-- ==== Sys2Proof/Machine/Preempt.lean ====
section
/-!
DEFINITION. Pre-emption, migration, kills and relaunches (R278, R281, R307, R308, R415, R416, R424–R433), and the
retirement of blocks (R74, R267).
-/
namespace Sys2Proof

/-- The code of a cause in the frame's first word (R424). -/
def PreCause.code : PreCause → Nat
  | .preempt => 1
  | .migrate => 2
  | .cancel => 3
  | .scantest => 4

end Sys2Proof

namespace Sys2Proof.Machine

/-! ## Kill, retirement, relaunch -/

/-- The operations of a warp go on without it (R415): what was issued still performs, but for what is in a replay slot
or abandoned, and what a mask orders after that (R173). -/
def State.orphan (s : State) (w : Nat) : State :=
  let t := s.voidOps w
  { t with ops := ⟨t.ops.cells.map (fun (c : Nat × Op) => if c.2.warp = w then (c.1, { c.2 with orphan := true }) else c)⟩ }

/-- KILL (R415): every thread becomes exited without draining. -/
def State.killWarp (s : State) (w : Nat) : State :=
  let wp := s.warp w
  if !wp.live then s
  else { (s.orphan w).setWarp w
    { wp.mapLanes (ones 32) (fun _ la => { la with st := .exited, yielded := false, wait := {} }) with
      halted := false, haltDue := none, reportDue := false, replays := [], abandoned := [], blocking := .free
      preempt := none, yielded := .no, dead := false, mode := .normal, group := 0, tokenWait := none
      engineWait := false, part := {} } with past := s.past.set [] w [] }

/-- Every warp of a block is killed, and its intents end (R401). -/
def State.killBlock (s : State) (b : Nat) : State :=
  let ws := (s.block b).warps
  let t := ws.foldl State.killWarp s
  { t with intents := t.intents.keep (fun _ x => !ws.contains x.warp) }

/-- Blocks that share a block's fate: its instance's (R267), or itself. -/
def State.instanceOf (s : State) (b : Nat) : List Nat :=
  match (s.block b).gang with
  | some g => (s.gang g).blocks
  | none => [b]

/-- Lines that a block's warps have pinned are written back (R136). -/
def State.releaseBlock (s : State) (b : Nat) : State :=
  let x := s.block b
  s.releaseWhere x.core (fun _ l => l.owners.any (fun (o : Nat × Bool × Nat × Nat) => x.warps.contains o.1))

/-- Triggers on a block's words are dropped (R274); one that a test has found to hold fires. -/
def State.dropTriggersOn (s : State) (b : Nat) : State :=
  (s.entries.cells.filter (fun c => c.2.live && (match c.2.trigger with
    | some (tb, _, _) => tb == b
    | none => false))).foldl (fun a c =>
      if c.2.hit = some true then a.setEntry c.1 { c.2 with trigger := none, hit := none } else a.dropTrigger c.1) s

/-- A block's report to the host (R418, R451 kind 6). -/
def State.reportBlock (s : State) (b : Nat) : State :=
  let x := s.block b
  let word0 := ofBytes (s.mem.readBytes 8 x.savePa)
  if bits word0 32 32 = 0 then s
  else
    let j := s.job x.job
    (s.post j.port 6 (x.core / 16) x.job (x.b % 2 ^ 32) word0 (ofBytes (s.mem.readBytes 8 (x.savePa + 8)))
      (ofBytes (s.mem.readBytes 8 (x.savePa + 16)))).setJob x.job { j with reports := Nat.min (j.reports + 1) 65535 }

_ _ _ _ _

DIRECTIONS FOR THIS TASK
Beginning at the line above that contains "g => (s.gang g).blocks", return each line exactly through the line that contains "(s.entries.cells.filter (fun c", and no others.

TASK RESPONSE
  | some g => (s.gang g).blocks
  | none => [b]

/-- Lines that a block's warps have pinned are written back (R136). -/
def State.releaseBlock (s : State) (b : Nat) : State :=
  let x := s.block b
  s.releaseWhere x.core (fun _ l => l.owners.any (fun (o : Nat × Bool × Nat × Nat) => x.warps.contains o.1))

/-- Triggers on a block's words are dropped (R274); one that a test has found to hold fires. -/
def State.dropTriggersOn (s : State) (b : Nat) : State :=
  (s.entries.cells.filter (fun c => c.2.live && (match c.2.trigger with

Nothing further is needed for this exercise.